• [Assignment]: Reproduce the records word for word, from the first line to the line containing "(R133, R195). -/".

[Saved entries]
⁂

/-- A guard record read from its image with its run fields cleared, if its eight checks pass (R115, R195). -/
def readGuard (bs : List Byte) : Option GuardRecord := do
  let flags := fieldU 0 1 bs
  let owner ← ownerOfCode (flags % 4)
  let channel ← channelOfCode (fieldU 1 1 bs)
  let comparison ← comparisonOfCode (fieldU 2 1 bs)
  let filter ← filterOfCode (fieldU 3 1 bs)
  let lo := fieldS 4 4 bs
  let hi := fieldS 8 4 bs
  let arm := fieldU 12 1 bs
  let action ← actionOfCode (fieldU 13 1 bs)
  let cap := fieldU 14 2 bs
  if owner.watches channel && comparison.limitsOk lo hi && owner.arms arm && decide (cap ≤ 1000) then
    some {
      enabled := flags.testBit 7
      owner := owner
      channel := channel
      comparison := comparison
      lo := lo
      hi := hi
      filter := filter
      arm := BitVec.ofNat 8 arm
      action := action
      cap := cap
      tripped := false
      trips := 0
      window := [] }
  else none

/-- The result window as bits, bit 0 the oldest result (R195). -/
def windowBits : List Bool → Nat
  | [] => 0
  | b :: bs => (if b then 1 else 0) + 2 * windowBits bs

/-- The image of a guard record with its run fields (R133, R195). -/
def GuardRecord.image (g : GuardRecord) : List Byte :=
  [BitVec.ofNat 8 (g.owner.code + if g.enabled then 128 else 0), BitVec.ofNat 8 g.channel.code,
    BitVec.ofNat 8 g.comparison.code, BitVec.ofNat 8 g.filter.code] ++
  bytesOf 4 g.lo ++ bytesOf 4 g.hi ++ [g.arm, BitVec.ofNat 8 g.action.code] ++ bytesOf 2 g.cap ++
  [if g.tripped then 1 else 0, BitVec.ofNat 8 g.trips, BitVec.ofNat 8 g.window.length,
    BitVec.ofNat 8 (windowBits g.window)]

/-! ## The gantry profile (R141, R196) -/

/-- The place of the first false entry, counted from 0. -/
def firstFalse : List Bool → Option Nat
  | [] => none
  | true :: bs => (firstFalse bs).map (· + 1)
  | false :: _ => some 0

/-- Whether each field of a gantry profile's image lies in its range, in the order of R141. -/
def gantryChecks (bs : List Byte) : List Bool :=
  [(headSetOfCode (fieldU 0 1 bs)).isSome,
   [500, 1000, 2000].contains (fieldU 4 2 bs),
   within 1000 40000 (fieldU 6 2 bs),
   within 1000 40000 (fieldU 8 2 bs),
   within 1000 500000 (fieldU 10 4 bs),
   within 1000 500000 (fieldU 14 4 bs),
   within 1 10000 (fieldU 18 2 bs),
   within 1 100000 (fieldU 20 4 bs),
   within 1 1000000 (fieldU 24 4 bs),
   within 1 255 (fieldU 28 1 bs),
   within 1 16 (fieldU 2 1 bs),
   (lossModeOfCode (fieldU 1 1 bs)).isSome,
   within 0 10000 (fieldU 30 2 bs),
   within 0 5000000 (fieldU 32 4 bs),
   true,
   within 1 8 (fieldU 3 1 bs),
   within 10 65535 (fieldU 40 2 bs)]

/-- The gantry profile an image holds; meant for images whose checks all pass. -/
def readGantry (bs : List Byte) : GantryProfile where
  present := (headSetOfCode (fieldU 0 1 bs)).getD .none
  tc := fieldU 4 2 bs
  xMax := fieldU 6 2 bs
  approachSpeed := fieldU 8 2 bs
  acc := fieldU 10 4 bs
  dec := fieldU 14 4 bs
  arrivalTol := fieldU 18 2 bs
  skewLimit := fieldU 20 4 bs
  lagLimit := fieldU 24 4 bs
  xStaleLimit := fieldU 28 1 bs
  missLimit := fieldU 2 1 bs
  lossMode := (lossModeOfCode (fieldU 1 1 bs)).getD .withdraw
  holdWindow := fieldU 30 2 bs
  fenceMargin := fieldU 32 4 bs
  markStation := fieldS 36 4 bs
  markFilter := fieldU 3 1 bs
  streamTimeout := fieldU 40 2 bs

/-- The image of the gantry profile (R196). -/
def GantryProfile.image (g : GantryProfile) : List Byte :=
  [BitVec.ofNat 8 g.present.code, BitVec.ofNat 8 g.lossMode.code, BitVec.ofNat 8 g.missLimit,
    BitVec.ofNat 8 g.markFilter] ++
  bytesOf 2 g.tc ++ bytesOf 2 g.xMax ++ bytesOf 2 g.approachSpeed ++ bytesOf 4 g.acc ++ bytesOf 4 g.dec ++
  bytesOf 2 g.arrivalTol ++ bytesOf 4 g.skewLimit ++ bytesOf 4 g.lagLimit ++
  [BitVec.ofNat 8 g.xStaleLimit, 0] ++ bytesOf 2 g.holdWindow ++ bytesOf 4 g.fenceMargin ++
  bytesOf 4 g.markStation ++ bytesOf 2 g.streamTimeout
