/-- The state after a read: the state `t` with the reply written over the area; the last reply record stands
(R172). -/
def readReply (t : State) (k : RequestKind) (r : Request) (c : ReplyCode) (d : ReplyData) : State :=
  { t with port := answered t (BitVec.ofNat 8 k.code) r ⟨c, d⟩ }

/-- The state after any other request: the state `t` that its effects leave, with the last reply record filled
and the reply written over the area (R171, R172). -/
def replied (t : State) (k : RequestKind) (r : Request) (c : ReplyCode) (d : ReplyData) : State :=
  { t with
    service := { t.service with lastReply := some (lastReplyOf t k.code r ⟨c, d⟩) }
    port := answered t (BitVec.ofNat 8 k.code) r ⟨c, d⟩ }

end Sys2Proof.Safety
end

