/-- R33, R111, R133, R142, R144, R153, R172, R174, R193 to R196: READ RECORD answers the image of the record at an index of
its table, refuses an index outside the table with INDEX, and a table or a head it does not know with VALUE; it changes
nothing but the area. That the number of queued segments follows the image as a half-word is DEDUCED (log entry 4). -/
def Obligations.ReadRecordTables : Prop :=
  ∀ (r : Request) (s : State), s.serving = true → r.length.toNat = 0 →
    let i := r.index.toNat
    let answers := fun (c : ReplyCode) (d : ReplyData) =>
      exec (.readRecord r) s = .next (readReply s .readRecord r c d)
    (∀ h, headOfCode r.head.toNat = some h →
      (r.table.toNat = 0 →
        (∀ g, (s.head h).seq.queue[i]? = some g →
          answers .done (.image (g.image ++ bytesOf 2 (s.head h).seq.queue.length))) ∧
        ((s.head h).seq.queue.length ≤ i → answers .index .empty)) ∧
      (r.table.toNat = 1 →
        (i = 65535 → answers .done (.image (s.head h).map.headerImage)) ∧
        (∀ p, i ≠ 65535 → (s.head h).map.points[i]? = some p →
          answers .done (.image (p.image ++ bytesOf 2 (s.head h).map.points.length))) ∧
        (i ≠ 65535 → (s.head h).map.points.length ≤ i → answers .index .empty)) ∧
      (r.table.toNat = 4 →
        (i ≤ 3 → answers .done (.image ((s.head h).profile.pageImage i))) ∧ (3 < i → answers .index .empty))) ∧
    (r.table.toNat = 2 →
      (∀ g, s.guards[i]? = some g → answers .done (.image g.image)) ∧
      (s.guards.length ≤ i → answers .index .empty)) ∧
    (r.table.toNat = 3 → (i = 0 → answers .done (.image s.gantry.image)) ∧ (i ≠ 0 → answers .index .empty)) ∧
    (r.table.toNat = 5 →
      (∀ e, s.slotMap[i]? = some e → answers .done (.image e.image)) ∧
      (s.slotMap.length ≤ i → answers .index .empty)) ∧
    (5 < r.table.toNat → answers .value .empty) ∧
    (1 < r.head.toNat → (r.table.toNat = 0 ∨ r.table.toNat = 1 ∨ r.table.toNat = 4) → answers .value .empty)

/-- R27, R193: the image of every segment record in range reads back as that record, so that no field of an image is
lost or mistaken, and whatever image is read as a record is read as one in range. -/
def Obligations.SegmentImagesReadBack : Prop :=
  ∀ dMax : Int,
    (∀ g : Segment, SegmentInRange dMax g → readSegment dMax g.image = some g ∧ g.image.length = 16) ∧
    ∀ (bs : List Byte) (g : Segment), readSegment dMax bs = some g → SegmentInRange dMax g
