theorem State.workGuards_worked (s : State) (accepted : Bool) : Worked s (s.workGuards accepted) := by
  unfold State.workGuards
  dsimp only
  have a := s.disarmGuards_worked
  generalize s.disarmGuards = t at a ⊢
  have b : Worked s (if accepted = true then t.judgeGuards else t) := .ite (a.trans t.judgeGuards_worked) a
  generalize (if accepted = true then t.judgeGuards else t) = u at b ⊢
  exact ((((b.trans (State.takeCauses_worked ..)).trans (State.reformDemand_worked ..)).trans
    (State.reformDemand_worked ..)).trans (State.disarmGuards_worked _)).trans (State.dropFired_worked _)

/-! ## The pass controller -/

theorem State.stopEvery_worked (s : State) : Worked s s.stopEvery :=
  (Worked.foldl (fun s h => s.stopHead_worked h) _ s).trans (State.testPassEnd_worked _)

theorem State.toRunning_worked (s : State) (h : s.active = true) : Worked s s.toRunning :=
  (Worked.pass s _ fun _ => h).trans (State.reseed_worked _)

theorem State.faultBehind_worked (s : State) (h : HeadId) : Worked s (s.faultBehind h) :=
  s.takeFault_worked ..

theorem State.arrival_worked (s : State) : Worked s s.arrival := by
  unfold State.arrival
  split
  · rename_i hd
    have ha : s.active = true := by
      simp only [State.arrivalDue, Bool.and_eq_true, decide_eq_true_eq] at hd
      simp [State.active, PassState.active, hd.1.1.1.1]
    unfold State.arrive
    exact .ite ((s.faultOf_worked ..).trans (State.stopEvery_worked _))
      (.ite ((s.faultBehind_worked _).trans (State.stopEvery_worked _))
        (.ite ((s.faultBehind_worked _).trans (State.stopEvery_worked _)) (s.toRunning_worked ha)))
  · exact .refl s

theorem State.abortPass_worked (s : State) : Worked s s.abortPass :=
  (Worked.foldl (fun s h => s.exitOrder_worked h _) _ s).trans (State.testPassEnd_worked _)

theorem State.countLossHold_worked (s : State) : Worked s s.countLossHold.1 := by
  unfold State.countLossHold
  split
  · exact .pass s _ id
  · exact .refl s

theorem State.loseRing_worked (s : State) : Worked s s.loseRing.1 := by
  unfold State.loseRing
  split
  · split
    · exact .refl s
    · exact s.holdOrder_worked _
  · exact .refl s

/-! ## A whole set -/

theorem State.formOutputs_worked (s : State) : Worked s s.formOutputs :=
  { Worked.refl s with ring := rfl }

theorem State.openSet_worked (s : State) (accepted loss : Bool) : Worked s (s.openSet accepted loss) :=
  (s.takeCauses_worked _).trans (State.arrival_worked _)

theorem State.workHeads_worked (s : State) (accepted : Bool) : Worked s (s.workHeads accepted) :=
  ((((s.workSequencer_worked ..).trans (State.workSequencer_worked ..)).trans
    (State.workRegulator_worked ..)).trans (State.workRegulator_worked ..)).trans (State.workNoContact_worked ..)

theorem State.closeSet_worked (s : State) (accepted : Bool) : Worked s (s.closeSet accepted) :=
  ((((((((s.workTrim_worked ..).trans (State.workTrim_worked ..)).trans (State.settleDemand_worked ..)).trans
    (State.settleDemand_worked ..)).trans (State.formFence_worked ..)).trans (State.formFence_worked ..)).trans
    (State.endPlanner_worked _)).trans (State.disarmGuards_worked _)).trans (State.formOutputs_worked _)

theorem State.workSet_worked (s : State) (accepted loss : Bool) : Worked s (s.workSet accepted loss) :=
  ((((s.openSet_worked ..).trans (State.workHeads_worked ..)).trans (State.workGuards_worked ..)).trans
    (State.handCaps_worked ..)).trans (State.closeSet_worked ..)

/-- All that the work of a sample set can do. -/
theorem State.sampleSet_worked (s : State) : Worked s s.sampleSet :=
  (s.beginPlanner_worked true).trans (State.workSet_worked ..)

/-- All that the work of a coast set can do. -/
theorem State.coastSet_worked (s : State) (lost : Bool) : Worked s (s.coastSet lost) := by
  unfold State.coastSet
  have a := (s.beginPlanner_worked false).trans (State.countLossHold_worked _)
  cases lost
  · exact a.trans (State.workSet_worked ..)
  · exact (a.trans (State.loseRing_worked _)).trans (State.workSet_worked ..)

end Sys2Proof.Machine
end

⁂

• [Exercise answer]:
/-- A guard record read from its image with its run fields cleared, if its eight checks pass (R115, R195). -/
def readGuard (bs : List Byte) : Option GuardRecord := do
  let flags := fieldU 0 1 bs
  let owner ← ownerOfCode (flags % 4)
  let channel ← channelOfCode (fieldU 1 1 bs)
  let comparison ← comparisonOfCode (fieldU 2 1 bs)
  let filter ← filterOfCode (fieldU 3 1 bs)
  let lo := fieldS 4 4 bs
  let hi := fieldS 8 4 bs
  let arm := fieldU 12 1 bs
  let action ← actionOfCode (fieldU 13 1 bs)
  let cap := fieldU 14 2 bs
  if owner.watches channel && comparison.limitsOk lo hi && owner.arms arm && decide (cap ≤ 1000) then
    some {
      enabled := flags.testBit 7
      owner := owner
      channel := channel
      comparison := comparison
      lo := lo
      hi := hi
      filter := filter
      arm := BitVec.ofNat 8 arm
      action := action
      cap := cap
      tripped := false
      trips := 0
      window := [] }
  else none

/-- The result window as bits, bit 0 the oldest result (R195). -/
def windowBits : List Bool → Nat
  | [] => 0
  | b :: bs => (if b then 1 else 0) + 2 * windowBits bs

/-- The image of a guard record with its run fields (R133, R195). -/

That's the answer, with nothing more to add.